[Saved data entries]
▬▬▬
-- ==== Sys2Proof/Tests/Slice0.lean ====
section
/-! SUPPORT. The model's own tests: ill-formed assembler lines, words written out bit by bit, one or two vectors of
95_test_vectors.md for each command, and for every statement a witness that its hypotheses can be met together. -/

namespace Sys2Proof.Tests

open Sys2Proof Sys2Proof.Machine

/-- A small state: the four registers of the notation (OCC, CAP, PHASE, FAULT) of 95_test_vectors.md, the ports idle. -/
def small (occ : Int) (cap : Nat) (phase : Phase) (fault : FaultCode) : State :=
  { State.reset with occ := BitVec.ofInt 32 occ, cap := BitVec.ofNat 12 cap, phase := phase, fault := fault }

/-- The four registers of a state, in that notation. -/
def regs (s : State) : Int × Nat × Phase × FaultCode := (s.occ.toInt, s.cap.toNat, s.phase, s.fault)

/-- The pins of an edge: `cmd_valid`, `cmd_data`, `rsp_ready`, without reset. -/
def pinsOf (valid : Bool) (cw : CommandWord) (ready : Bool) : Pins := ⟨false, valid, cw, ready⟩

/-- The pins of an edge with reset. -/
def resetPins : Pins := ⟨true, false, 0#128, false⟩

/-- The state after one clock edge. -/
def edge (s : State) : State :=
  match step s with
  | .next t => t
  | .fault _ => s
  | .refused _ => s

/-! ### Well-formedness: an ill-formed line for each check, refused; and well-formed ones (30_encoding.md R74) -/

theorem test_wellFormed_commands :
    Instr.wellFormed (.beginFrame .v2 0#16 65535#16 65535#16) = true ∧ Instr.wellFormed (.maxBits .mono 0#16 0#64) = true ∧
    Instr.wellFormed (.adjust .stereo 0#16 4095#12) = true ∧ Instr.wellFormed (.endFrame .v1 .mono 0#16 ⟨0#12, 0#12, 0#12, 0#12⟩) = true := by
  decide

theorem test_illFormed_number_out_of_range :
    assemble (.command .beginFrame [.version .v1, .fl 65536, .ro 0]) = none ∧
    assemble (.command .beginFrame [.version .v1, .fl 0, .ro 65536]) = none ∧
    assemble (.command .adjust [.ch 1, .mean 65536, .cl 0]) = none ∧
    assemble (.command .adjust [.ch 1, .mean 0, .cl 4096]) = none := by decide

theorem test_illFormed_channels :
    assemble (.command .adjust [.ch 0, .mean 0, .cl 0]) = none ∧ assemble (.command .adjust [.ch 3, .mean 0, .cl 0]) = none := by
  decide

theorem test_illFormed_entropy_too_long :
    assemble (.command .maxBits [.ch 1, .mean 0, .pe (.bits 18446744073709551616)]) = none := by decide

theorem test_illFormed_slots :
    assemble (.command .endFrame [.slots 4096 0 0 0]) = none ∧ assemble (.command .endFrame [.slots 0 4096 0 0]) = none ∧
    assemble (.command .endFrame [.slots 0 0 4096 0]) = none ∧ assemble (.command .endFrame [.slots 0 0 0 4096]) = none := by decide

theorem test_illFormed_foreign_or_repeated_field :
    assemble (.command .beginFrame [.version .v1, .cl 0]) = none ∧ assemble (.command .adjust [.cl 1, .cl 1]) = none := by decide

theorem test_illFormed_reset_of_no_cycle :
    assemble (.reset 0) = none ∧ assemble (.reset 3) = some (.reset 3) := by decide

/-- The fields of a line in another order, and an omitted one that reads 0 (program P2 line 2, and SRC1 without its mean). -/
theorem test_assemble_order_and_omission :
    assemble (.command .adjust [.cl 300, .ch 1, .mean 800]) = some (.word 0x0000000000000000000000012C032002#128) ∧
    assemble (.command .beginFrame [.fl 6672, .version .v1]) = some (.word 0x00000000000000000000001A10000000#128) := by decide

/-- The decimal literal of vector M8 denotes the pattern the vector gives. -/
theorem test_assemble_decimal : peBits (.decimal false 2261290322580645 (-13)) = 0x406C442108421084#64 := by decide +kernel

/-! ### Words written out bit by bit from the table of 30_encoding.md R59, high fields first -/

/-- RO = 64, FL = 6672, M = 1400, CW[7:3] ignored, VER = 1, OP = 00. -/
theorem test_decode_beginFrame :
    decode (0#72 ++ 0b0000000001000000#16 ++ 0b0001101000010000#16 ++ 0b0000010101111000#16 ++ 0b00000#5 ++ 0b1#1 ++ 0b00#2)
      = .beginFrame .v2 1400#16 6672#16 64#16 := by decide

/-- PE = 500.0, CW[63:24] ignored (here ones), M = 1400, CW[7:4] ignored, CH = 1, CW[2] ignored, OP = 01. -/
theorem test_decode_maxBits :
    decode (0b0100000001111111010000000000000000000000000000000000000000000000#64 ++ 0xFFFFFFFFFF#40 ++ 0b0000010101111000#16 ++ 0b1111#4 ++ 0b1#1
      ++ 0b1#1 ++ 0b01#2) = .maxBits .stereo 1400#16 0x407F400000000000#64 := by decide

/-- CW[127:36] ignored, CL = 550, M = 600, CW[7:4] ignored, CH = 0, CW[2] ignored, OP = 10. -/
theorem test_decode_adjust :
    decode (0#92 ++ 0b001000100110#12 ++ 0b0000001001011000#16 ++ 0b0000#4 ++ 0b0#1 ++ 0b1#1 ++ 0b10#2)
      = .adjust .mono 600#16 550#12 := by decide

/-- CW[127:72] ignored, S3 = 695, S2 = 790, S1 = 600, S0 = 650, M = 1400, CW[7:4] ignored, CH = 1, VER = 0, OP = 11. -/
theorem test_decode_endFrame :
    decode (0#56 ++ 0b001010110111#12 ++ 0b001100010110#12 ++ 0b001001011000#12 ++ 0b001010001010#12 ++ 0b0000010101111000#16
      ++ 0b0000#4 ++ 0b1#1 ++ 0b0#1 ++ 0b11#2) = .endFrame .v1 .stereo 1400#16 ⟨650#12, 600#12, 790#12, 695#12⟩ := by decide

/-- The host's two entries: a table word decodes, and runs as the first instruction after reset (SRC1; F2). -/
theorem test_tableWord_runs :
    decodeTableWord 128 0x1A10000000 = some (.beginFrame .v1 0#16 6672#16 0#16) ∧
    edge (State.reset.withFetchWord 128 0x1A10000000) = { small 0 1008 .granuleLoop .none with port := .responding 0#128 } ∧
    edge (State.reset.withFetchWord 128 0x1) = { small 0 0 .fault .seq with port := .responding 0xE#128 } := by decide

/-! ### Vectors of 95_test_vectors.md -/

/-- B3 and B6: the two limits at their boundary. -/
theorem test_beginFrame_capacity :
    regs (commit (.beginFrame .v1 0#16 3592#16 0#16) State.reset) = (0, 4088, .granuleLoop, .none) ∧
    regs (commit (.beginFrame .v2 0#16 5641#16 0#16) State.reset) = (0, 2039, .granuleLoop, .none) := by decide

/-- F7: RO one byte off. -/
theorem test_beginFrame_desync :
    commit (.beginFrame .v1 0#16 6672#16 72#16) (small 64 1008 .frameDone .none) =
      { small 64 1008 .fault .desync with port := .responding 5#128 } := by decide

/-- M9: a wish of trunc(100.6) = 100 is not above 100. -/
theorem test_maxBits_threshold :
    answer (.maxBits .mono 600#16 0x406C400000000000#64) (small 100 1000 .granuleLoop .none) =
      some 0x02580008#128 := by decide +kernel

/-- M14: the draw limit of a negative occupancy is rounded toward zero. -/
theorem test_maxBits_negative_occupancy :
    answer (.maxBits .mono 600#16 0x407F400000000000#64) (small (-7) 1000 .granuleLoop .none) =
      some 0x02540008#128 := by decide +kernel

/-- A block built with another setting, WANT_MIN 99: the wish of 100 of vector M9 is now taken, and min(100, 60) is drawn. -/
theorem test_maxBits_setting :
    answer (.maxBits .mono 600#16 0x406C400000000000#64)
      { small 100 1000 .granuleLoop .none with params := { Config.params with wantMin := 99 } } = some 0x02940008#128 := by decide +kernel

/-- A reset edge leaves a block as it is built. -/
theorem test_reset_keeps_setting :
    (edge { State.reset with pins := [resetPins], params := { Config.params with wantMin := 99 } }).params.wantMin = 99 := by decide

/-- A2: an odd M loses a bit, and OCC may become negative. -/
theorem test_adjust_negative :
    commit (.adjust .stereo 1201#16 700#12) (small 0 1000 .granuleLoop .none) =
      { small (-100) 1000 .granuleLoop .none with port := .responding 0x10#128 } := by decide

/-- A5: one below the least value of OCC. -/
theorem test_adjust_overflow :
    commit (.adjust .mono 0#16 11#12) (small (-2147483638) 1000 .granuleLoop .none) =
      { small (-2147483638) 1000 .fault .ovf with port := .responding 0x17#128 } := by decide

/-- EF11: clamp, alignment and Plan B over four slots; S0' to S3' are 4095, 4095, 4095, 820. -/
theorem test_endFrame_planB :
    commit (.endFrame .v1 .stereo 1200#16 ⟨4000#12, 3000#12, 4095#12, 10#12⟩) (small 3000 1007 .granuleLoop .none) =
      { small 1000 1007 .frameDone .none with port := .responding 0x334FFFFFFFFF0018#128 } := by decide +kernel

/-- EF19: the largest budget. -/
theorem test_endFrame_largest_budget :
    commit (.endFrame .v2 .stereo 1201#16 ⟨0#12, 0#12, 0#12, 0#12⟩) (small 2147483647 0 .granuleLoop .none) =
      { small 0 0 .frameDone .none with port := .responding 0x000000007FFFE002000000FFFFFF0018#128 } := by decide +kernel

/-- Program P4, line 2: a rejected command repeats the code and changes nothing. -/
theorem test_rejected :
    commit (.beginFrame .v1 600#16 6672#16 0#16) (small 0 0 .fault .seq) =
      { small 0 0 .fault .seq with port := .responding 2#128 } := by decide

/-- OutputsShowRegisters has no hypothesis; program P2, end state, on the output pins: FAULT = 1 and `fault_o` = 1. -/
theorem test_outputs :
    outputs false (small 496 2040 .fault .desync) = ⟨true, false, none, 496#32, 2040#12, 3#2, 1#2, true⟩ := by decide

/-! ### Witnesses: for every statement with hypotheses, a case that meets them all, at the boundaries of each clause -/

/-- IgnoredBitsHaveNoEffect: two words of MAX_BITS that differ in ignored bits only, and a BEGIN_FRAME line without and with a mean. -/
theorem test_witness_ignored_bits :
    0x407F40000000000000000000000578F9#128 ≠ 0x407F4000000000000000000000057809#128 ∧
    (decode 0x407F40000000000000000000000578F9#128).opcode = (decode 0x407F4000000000000000000000057809#128).opcode ∧
    0x407F40000000000000000000000578F9#128 &&& usedBits (decode 0x407F40000000000000000000000578F9#128).opcode =
      0x407F4000000000000000000000057809#128 &&& usedBits (decode 0x407F40000000000000000000000578F9#128).opcode ∧
    assemble (.command .beginFrame [.version .v2, .fl 65535, .ro 65535]) = some (.word 0x000000000000000000FFFFFFFF000004#128) ∧
    assemble (.command .beginFrame [.version .v2, .mean 65535]) = some (.word 0x00000000000000000000000000FFFF04#128) := by decide

/-- OpcodeSelectsCommand: a word for each value of OP, every other bit 1. -/
theorem test_witness_opcodes :
    (0xFFFFFFFFFFFFFFFFFFFFFFFFFFFFFFFC#128).extractLsb' 0 2 = 0#2 ∧ (0xFFFFFFFFFFFFFFFFFFFFFFFFFFFFFFFD#128).extractLsb' 0 2 = 1#2 ∧
    (0xFFFFFFFFFFFFFFFFFFFFFFFFFFFFFFFE#128).extractLsb' 0 2 = 2#2 ∧ (0xFFFFFFFFFFFFFFFFFFFFFFFFFFFFFFFF#128).extractLsb' 0 2 = 3#2 := by
  decide

/-- AssemblerLinesDecode: a line of each mnemonic at the ends of its ranges, whole and in reverse order or with fields omitted. -/
theorem test_witness_lines :
    ([.mean 65535, .ro 65535, .fl 65535, .version .v2] : List AsmField).Subperm [.version .v2, .fl 65535, .ro 65535, .mean 65535] ∧
    ([.ro 65535] : List AsmField).Subperm [.version .v2, .fl 65535, .ro 65535, .mean 65535] ∧
    ([.pe (.bits 18446744073709551615), .mean 0, .ch 1] : List AsmField).Subperm
      [.ch (channelCount .mono), .mean 0, .pe (.bits 18446744073709551615)] ∧
    18446744073709551615 < 2 ^ 64 ∧
    ([.pe (.decimal true 5 (-324)), .ch 2] : List AsmField).Subperm
      [.ch (channelCount .stereo), .mean 0, .pe (.decimal true 5 (-324))] ∧
    ([.cl 4095, .mean 65535, .ch 2] : List AsmField).Subperm [.ch (channelCount .stereo), .mean 65535, .cl 4095] ∧
    ([] : List AsmField).Subperm [.ch (channelCount .stereo), .mean 65535, .cl 4095] ∧
    ([.slots 4095 0 4095 0, .mean 1, .ch 2, .version .v1] : List AsmField).Subperm
      [.version .v1, .ch (channelCount .stereo), .mean 1, .slots 4095 0 4095 0] := by decide

/-- AssemblerLinesDecode: the literal −5e-324 rounds to the negative smallest subnormal. -/
theorem test_witness_decimal :
    AsmField.pe (.decimal true 5 (-324)) ∈ ([.pe (.decimal true 5 (-324)), .ch 2] : List AsmField) ∧
    peBits (.decimal true 5 (-324)) = 0x8000000000000001#64 := by decide +kernel

/-- ResetDirectiveResets: two edges with `rst` = 1 and a third pin sample after them. -/
theorem test_witness_reset_directive :
    1 ≤ 2 ∧ [resetPins, resetPins].length = 2 ∧ (∀ p ∈ [resetPins, resetPins], p.rst = true) ∧
    State.pins { small 8 8 .fault .ovf with pins := [resetPins, resetPins, pinsOf true 1#128 true] } =
      [resetPins, resetPins] ++ [pinsOf true 1#128 true] := by decide

/-- The command of program P1 line 1, due at the next edge. -/
def dueState : State := { State.reset with port := .executing 0x1A10057800#128 0, pins := [pinsOf false 0#128 false] }

/-- A state whose response is on offer, and whether the next edge takes it. -/
def offerState (ready : Bool) : State :=
  { small 0 1008 .granuleLoop .none with port := .responding 0#128, pins := [pinsOf true 0#128 ready] }

/-- An idle state at whose next edge the host offers P1 line 1, with a latency of `d + 1`. -/
def acceptState (d : Nat) : State := { State.reset with pins := [pinsOf true 0x1A10057800#128 false], delays := [d] }

/-- StepExecutesDueCommand. -/
theorem test_witness_due : dueState.port = .executing 0x1A10057800#128 0 ∧ dueState.nextPins.rst = false := by decide

/-- AcceptanceCondition: both sides are met. -/
theorem test_witness_acceptance :
    (edge (acceptState 2)).port = .executing 0x1A10057800#128 2 ∧ (acceptState 2).nextPins.rst = false ∧
    (acceptState 2).nextPins.cmdValid = true ∧ cmdReady (acceptState 2).nextPins.rst (acceptState 2) = true ∧
    (acceptState 2).nextPins.cmdData = 0x1A10057800#128 := by decide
▬▬▬
(Task item) Find "literal" in the preceding records. Copy each line that holds it.

(Solution for this task)
/-- The decimal literal of vector M8 denotes the pattern the vector gives. -/
/-- AssemblerLinesDecode: the literal −5e-324 rounds to the negative smallest subnormal. -/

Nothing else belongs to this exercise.